Split for Embedding
Different embedding models have different limits on input tokens. When you want to create embeddings for a large corpus, one major annoyance is splitting the content so that it fits within this limit.
My recent work has centered around Simon Willison’s excellent llm
tool. He also wrote ttok
, a command-line tool for counting tokens based on tiktoken
. While it lacks options to split, it was not difficult to add one in the form of a --chunksize int
option.
When invoked with --chunksize
, ttok
prints output in sets of the given size. This doesn’t make much sense when printing the text out as happens with --truncate
. It’s more sensible but not very useful with --tokens
, which prints the tokens in legible form. But with --encode
it means you get one line of token numbers per chunk. That lets you do this:
ttok -m model -i infile --encode --chunksize 1000 | split -l 1 outprefix.

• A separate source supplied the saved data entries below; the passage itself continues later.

-- ==== Sys2Proof/Machine/VendorSec.lean ====
section
/-! DEFINITION. The Strongbox, calibration, Waybill, injection and security groups of vendor opcodes, and the injection registers'
arm and disarm (R455, R456, R502, R515 to R518, R520, R527, R529, R616, R619). -/

namespace Sys2Proof.Machine

/-! ## Strongbox and calibration (R455, R520, R527, R529) -/

/-- The partitions: ID, offset, size (R520). -/
def partitions : List (Nat × Nat × Nat) :=
  [(0, 0, 0x800000), (1, 0x800000, 0x8000), (2, 0x808000, 0x80000), (3, 0x888000, 0x80000), (4, 0x908000, 0x10000),
   (5, 0x918000, 0x10000), (6, 0x928000, 0x80000), (7, 0xC00000, 0x400000)]

/-- The output of SBOX_QUERY. -/
def sboxOut (_s : State) : List Byte :=
  bytesOf 4 partitions.length ++ partitions.flatMap (fun p => bytesOf 4 p.1 ++ bytesOf 4 p.2.1 ++ bytesOf 4 p.2.2)

/-- SBOX_QUERY. -/
def execSboxQuery (c : Caller) (inp : List Byte) (s : State) : Res :=
  onVendor { op := 0xC600, host := false, star := true, outLen := 100 } c inp noCheck noCheck (vQuery sboxOut) id s

/-- SBOX_READ: the key store is protected at every level. -/
def execSboxRead (c : Caller) (inp : List Byte) (s : State) : Res :=
  let p := field inp 0 1
  let off := field inp 4 4
  let n := field inp 8 2
  let keys := p == 5 && inp != []
  let part := (sfind partitions p).getD (0, 0)
  onVendor { op := 0xC601, host := false, star := true, fields := if keys then [] else [(0, 1), (4, 4), (8, 2)], outLen := 4088 } c inp
    (fun _ => firstOf [
      chk keys vProtected,
      chk (Nat.blt 7 p) (vRange 0),
      chk (Nat.ble part.2 off) (vRange 4),
      chk (Nat.blt n 1 || Nat.blt 4088 n || Nat.blt part.2 (off + n)) (vRange 8)])
    noCheck (vQuery (fun s => sbBytes s (part.1 + off) n)) id s

/-- OPTION_WRITE. -/
def execOptionWrite (c : Caller) (inp : List Byte) (s : State) : Res :=
  let off := field inp 0 2
  let n := field inp 2 2
  onVendor { op := 0xC602, host := false, star := true, lock := true, fields := [(0, 2), (2, 2)] } c inp
    (fun _ => firstOf [
      chk (Nat.blt 4095 off) (vRange 0),
      chk (Nat.blt n 1 || Nat.blt 256 n || Nat.blt 4096 (off + n)) (vRange 2),
      chk (Nat.blt inp.length (4 + n)) (vRange 4)])
    noCheck (vWrite (optionReqs off ((inp.drop 4).take n)) id) id s

/-- CLEAR_GEN as the overlay header holds it. -/
def clearGen (s : State) : Nat := field ((ringPayload s.sb.cells 0x30 0).getD []) 0 6

/-- The write of a die overlay at the current CLEAR_GEN (R529). -/
def overlayReq (die : Nat) (deltas : List Byte) (s : State) : SbReq := .ring 0x31 die (bytesOf 6 (clearGen s) ++ deltas)

/-- CAL_OVERLAY_WRITE. -/
def execCalOverlayWrite (c : Caller) (inp : List Byte) (s : State) : Res :=
  let die := field inp 0 2
  onVendor { op := 0xC603, host := false, star := false, lock := true, fields := [(0, 2), (4, 28)] } c inp
    (fun _ => chk (Nat.blt 511 die) (vRange 0)) noCheck
    (vWrite (fun s => [overlayReq die ((inp.drop 4).take 28) s]) id) id s

/-- CAL_OVERLAY_CLEAR: one die's deltas zeroed, or CLEAR_GEN one up for every die. -/
def execCalOverlayClear (c : Caller) (inp : List Byte) (s : State) : Res :=
  let die := field inp 0 2
  onVendor { op := 0xC604, host := false, star := false, lock := true, fields := [(0, 2)] } c inp
    (fun _ => chk (Nat.blt 511 die && die != 0xFFFF) (vRange 0)) noCheck
    (vWrite (fun s =>
      if die = 0xFFFF then [.ring 0x30 0 (bytesOf 6 (clearGen s + 1))] else [overlayReq die (List.replicate 28 0) s]) id) id s

/-! ## Waybill (R456, R501, R502) -/

/-- The kept records at or above a sequence, each once, in sequence order, at most `n`. -/
def wbFrom (s : State) (first : BitVec 32) (n : Nat) : List WbRec :=
  let seqs := s.wb.buffer.map (fun b => b.rcd.seq)
  let area := (wbKept s).filter (fun r => !seqs.contains r.seq)
  let all := (area ++ s.wb.buffer.map BufRec.rcd).filter (fun r => seqGe r.seq first)
  (all.mergeSort (fun a b => Nat.ble (a.seq - first).toNat (b.seq - first).toNat)).take n

/-- WAYBILL_READ. -/
def execWaybillRead (c : Caller) (inp : List Byte) (s : State) : Res :=
  let n := field inp 4 1
  onVendor { op := 0xC700, host := false, star := true, fields := [(0, 4), (4, 1)], outLen := 4044 } c inp
    (fun _ => chk (Nat.blt n 1 || Nat.blt 63 n) (vRange 4)) noCheck
    (vQuery (fun s =>
      let rs := wbFrom s (BitVec.ofNat 32 (field inp 0 4)) n
      bytesOf 4 s.wb.next.toNat ++ bytesOf 4 s.wb.lost.toNat ++ bytesOf 4 rs.length ++ rs.flatMap (fun r => wbBytes r false))) id s

/-- Every event code (R508). -/
def evCodes : List Nat :=
  [0x0001, 0x0002, 0x0003, 0x0101, 0x0102] ++ (List.range 15).map (fun i => 0x0201 + i) ++ (List.range 5).map (fun i => 0x0301 + i) ++
    [0x0401, 0x0402] ++ (List.range 6).map (fun i => 0x0501 + i) ++ [0x0601, 0x0602, 0x0701, 0x0702, 0x0801, 0x0802] ++
    (List.range 4).map (fun i => 0x0901 + i)

/-- The rate and burst of some codes: the tokens held are kept, up to the new burst (R502). -/
def setRate (codes : List Nat) (rate burst : Nat) (s : State) : State :=
  codes.foldl (fun s k =>
    let b := bucketNow s k
    let b := { b with rate := BitVec.ofNat 8 rate, burst := BitVec.ofNat 8 burst, tokens := min b.tokens (burst * 1000000000) }
    { s with wb := { s.wb with buckets := sset {} s.wb.buckets k b } }) s

/-- WAYBILL_RATE. -/
def execWaybillRate (c : Caller) (inp : List Byte) (s : State) : Res :=
  let code := field inp 0 2
  let rate := field inp 2 1
  let burst := field inp 3 1
  onVendor { op := 0xC701, host := false, star := true, fields := [(0, 2), (2, 1), (3, 1)] } c inp
    (fun _ => firstOf [
      chk (code != 0xFFFF && !evCodes.contains code) (vRange 0),
      chk (rate == 0) (vRange 2),
      chk (burst == 0) (vRange 3)])
    noCheck (fun s => (vDone [], setRate (if code = 0xFFFF then evCodes else [code]) rate burst s)) id s

/-! ## Injection (R515 to R518) -/

/-- The output of SEC_QUERY. -/
def secOut (s : State) : List Byte :=
  bytesOf 1 s.sec.pl.toNat ++
    bytesOf 1 (((List.range 4).filter (fun p => (portOf s p).ideActive)).foldl (fun m p => m + 2 ^ p) 0) ++
    bytesOf 2 (((List.range 64).filter (fun i => (ldOf s i).keyState)).length) ++ bytesOf 4 s.fw.runSvn.toNat

/-- The unit class a point is armed on, none for an undefined point (R517). -/
def pointClass (p : Nat) : Option Nat :=
  if [0x0001, 0x0002, 0x0004, 0x0005, 0x0006, 0x000C, 0x000D, 0x000E, 0x0013, 0x0014, 0x0018].contains p then some 0
  else if p = 0x0003 then some 6
  else if [0x0007, 0x0015, 0x0016, 0x0017].contains p then some 3
  else if p = 0x0008 ∨ p = 0x0009 then some 2
  else if p = 0x000A ∨ p = 0x0019 then some 5
  else if p = 0x000B then some 9
  else if p = 0x000F then some 7
  else if p = 0x0010 then some 8
  else if p = 0x0011 ∨ p = 0x0012 then some 13
  else none

/-- RANGE and UNKNOWN_UNIT of an arm; the L1 refuses the span's points (R518, note to R519). -/
def armEarly (p u : Nat) (s : State) : Option VAns :=
  firstOf [
    chk ((pointClass p).isNone || (!hasSpan s && (p == 0x0011 || p == 0x0012))) (vRange 0),
    chk (Nat.blt 0 (classCount (uClass u)) && pointClass p != some (uClass u)) (vRange 4),
    chk (!unitKnown u) (vUnknownUnit u)]

/-- UNIT_DOWN and STATE of an arm (R518). -/
def armLate (p u : Nat) (s : State) : Option VAns :=
  firstOf [
    chk (isDown (reportedState s u)) (vDown u),
    chk (s.evt.armed.any (fun a => a.point.toNat == p && a.unit.toNat == u) || Nat.ble 32 s.evt.armed.length)
      (vState (secOut s))]

/-- A point armed. A rail's power-good and the time source start at the arming (R515, R517). -/
def arm (a : Armed) (s : State) : State :=
  let p := a.point.toNat
  let u := a.unit.toNat
  let s := { s with evt := { s.evt with armed := s.evt.armed ++ [a] } }
  if p = 0x0018 then fireStart p u s
  else if p = 0x0010 then
    let us := a.mask.toNat % 65536
    if us < 10 then pgGlitch (uIndex u) (fire p u s)
    else pgLost (uIndex u) (fireStart p u s)
  else s

/-- INJECT_ARM. -/
def execInjectArm (c : Caller) (inp : List Byte) (s : State) : Res :=
  let p := field inp 0 2
  let u := field inp 4 3
  let a : Armed := { point := BitVec.ofNat 16 p, unit := BitVec.ofNat 24 u, word := BitVec.ofNat 8 (field inp 7 1)
                     mask := BitVec.ofNat 64 (field inp 8 8), check := BitVec.ofNat 16 (field inp 16 2)
                     copy := BitVec.ofNat 2 (min 2 (field inp 18 1)), active := false }
  onVendor { op := 0xC702, host := false, star := false, lock := true, fields := [(0, 2), (4, 4), (8, 8), (16, 2)] } c inp
    (armEarly p u) (armLate p u)
    (fun s => (vDone [], s)) (arm a) s

/-- Points disarmed: every one, or one point of one unit. -/
def disarm (p u : Nat) (s : State) : State :=
  { s with evt := { s.evt with armed :=
      if p = 0xFFFF then [] else s.evt.armed.filter (fun a => !(a.point.toNat == p && a.unit.toNat == u)) } }

/-- INJECT_DISARM. -/
def execInjectDisarm (c : Caller) (inp : List Byte) (s : State) : Res :=
  onVendor { op := 0xC703, host := false, star := false, lock := true, fields := [(0, 2), (4, 4)] } c inp noCheck noCheck
    (fun s => (vDone [], disarm (field inp 0 2) (field inp 4 3) s)) id s

/-- INJ_CTRL.ARM: ignored at PL1 and PL2; a refused arm sets INJ_CTRL.REFUSED (R518). -/
def regArm (s : State) : State :=
  let p := s.evt.injPoint.toNat
  let u := s.evt.injUnit.toNat
  if 1 ≤ s.sec.pl.toNat then s
  else
    match firstOf [armEarly p u s, armLate p u s] with
    | some _ => { s with evt := { s.evt with refused := true } }
    | none =>
      let a : Armed := { point := s.evt.injPoint, unit := s.evt.injUnit, word := s.evt.injWord, mask := s.evt.injHi ++ s.evt.injLo
                         check := s.evt.injCheck, copy := BitVec.ofNat 2 (min 2 s.evt.injCopy.toNat), active := false }
      arm a s

/-- INJ_CTRL.DISARM: the selected point of the selected unit; ignored at PL1 and PL2 (R518). -/
def regDisarm (s : State) : State :=
  if 1 ≤ s.sec.pl.toNat then s else disarm s.evt.injPoint.toNat s.evt.injUnit.toNat s

/-- INJ_CTRL.ARM. -/
def execInjCtrlArm (s : State) : Res := ran (regArm (begin s))

/-- INJ_CTRL.DISARM. -/
def execInjCtrlDisarm (s : State) : Res := ran (regDisarm (begin s))

/-- INJECT_DURATION_END: a point that lasts disarms at the end of its duration (R515). -/
def execInjectDurationEnd (point : BitVec 16) (unit : BitVec 24) (s : State) : Res :=
  let s := begin s
  match activePoint s point.toNat unit.toNat with
  | some _ => ran (disarm point.toNat unit.toNat s)
  | none => ran s

/-! ## Security (R456, R616, R619, R620) -/

/-- SEC_QUERY. -/
def execSecQuery (c : Caller) (inp : List Byte) (s : State) : Res :=
  onVendor { op := 0xC704, host := true, star := true, outLen := 8 } c inp noCheck noCheck (vQuery secOut) id s

/-- Whether the authorization block of a transition R619 permits holds. -/
def authorized (s : State) (target : Nat) (block : List Byte) : Bool :=
  if s.sec.pl.toNat = 0 then field block 0 2 == 1 && field block 2 2 == 0 && Nat.ble 101 block.length
  else field block 0 2 == 2 && field block 2 1 == target && field block 3 1 == 0 && field block 4 8 == s.id.serial.toNat &&
    field block 12 6 == s.sec.plseq.toNat && field block 18 2 == 0 && Nat.ble 116 block.length && s.sec.owner != [] &&
    Config.verify s.sec.owner (block.take 20) ((block.drop 20).take 96)

/-- The transitions R619 permits. -/
def plPermitted (s : State) (target : Nat) : Bool :=
  match s.sec.pl.toNat with
  | 0 => target == 1 || target == 2
  | 1 => target == 2 || target == 0
  | _ => false

/-- The writes that raise the level: the owner key from PL0, and PLSTATE (R611, R619). -/
def raiseReqs (target : Nat) (block : List Byte) (s : State) : List SbReq :=
  (if s.sec.pl.toNat = 0 then [.ring 0x52 0 ((block.drop 4).take 97)] else []) ++
    [.ring 0x51 0 (plPayload (setSec (fun x => { x with pl := BitVec.ofNat 2 target, plseq := x.plseq + 1 }) s))]

/-- The level raised, with the owner key taken from PL0. -/
def raise (target : Nat) (block : List Byte) (s : State) : State :=
  let s := if s.sec.pl.toNat = 0 then setSec (fun x => { x with owner := (block.drop 4).take 97 }) s else s
  setLevel target s

/-- The lowering begun: credits withheld, then its steps (R620). -/
def lowerBegin (s : State) : State :=
  if s.sec.lowering ≠ 0 then s
  else
    let s := setSec (fun x => { x with lowering := 1 }) s
    lowerAdvance { s with host := { s.host with creditsHeld := true } }

/-- PL_SET. -/
def execPlSet (c : Caller) (inp : List Byte) (s : State) : Res :=
  let target := field inp 0 1
  let block := inp.drop 4
  onVendor { op := 0xC705, host := false, star := false, fields := [(0, 1)] } c inp
    (fun s => firstOf [
      chk (inp != [] && plPermitted s target && !authorized s target block) vProtected,
      chk (Nat.blt 2 target) (vRange 0),
      chk (Nat.blt 512 block.length) (vRange 4)])
    (fun s => chk (!plPermitted s target || (target == 0 && (s.span.desc.isSome || s.host.lds.any (fun d => d.erase.isSome))) ||
      (target == 2 && s.sec.lowering != 0)) (vState (secOut s)))
    (if target = 0 then vStart 0xC705 c .lower else vWrite (raiseReqs target block) (raise target block))
    (if target = 0 then lowerBegin else id) s

/-- The member whose place a remount holds. -/
def remountMember (s : State) (pool : Nat) : Option Nat :=
  (memberOf s pool).filter (fun r => (peerOf s r).st.toNat == psRemount)

/-- Whether this device, as outrider of the lost member a remount replaces, holds that member's key of an LD (R616). -/
def holdsKeyFor (s : State) (pool i : Nat) : Bool :=
  match remountMember s pool with
  | some r => r != ownIndex s && ((wardOf s (wardPool s r)).bind (fun w => sfind w.keys i)).isSome
  | none => false

/-- A key transfer served at once when the remount's request already waits. -/
def serveKey (pool i : Nat) (s : State) : State :=
  match s.span.keyAsks.find? (fun a => memberPool s a.1 == pool && a.2.2.2 == i) with
  | some (r, tag, ward, i) =>
    let s := giveRemountKey r tag ward i { s with span := { s.span with keyAsks := s.span.keyAsks.filter (fun a => a.2.1 != tag) } }
    (match s.unit.running.find? (fun j => j.kind == .keyTransfer i pool) with
    | some j => endJob j.id 0 s
    | none => s)
  | none => s

/-- LD_KEY_TRANSFER. -/
def execLdKeyTransfer (c : Caller) (inp : List Byte) (s : State) : Res :=
  let ld := fun s => ldNamed s c (field inp 0 1)
  let pool := field inp 2 2
  onVendor { op := 0xC706, host := false, star := false, span := true, fields := [(0, 1), (2, 2)] } c inp
    (fun s => firstOf [chk (ld s).isNone (vRange 0), chk (Nat.blt 511 pool) (vRange 2)])
    (fun s => chk (!holdsKeyFor s pool ((ld s).getD 0)) (vState (secOut s)))
    (fun s => vStart 0xC706 c (.keyTransfer ((ld s).getD 0) pool) s)
    (fun s => serveKey pool ((ld s).getD 0) s) s

end Sys2Proof.Machine
end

Iterating on the chunked output with ttok --decode
yields your chunks. Very simple.
After implementing this I discovered a much earlier conversation that covers splitting and converting back to text in one pass. As it happens, I started with that in mind as well, but saw that working with encoded output gave line-oriented results. This meant ttok
could do less, and split
could do the rest, which appealed to my taste for unix-style simplicity. You can find ttok
with --chunksize
on the “chunksize” branch here. The packaging is incomplete. If it is useful to you, let me know and I’ll complete the work needed for a proper pull request.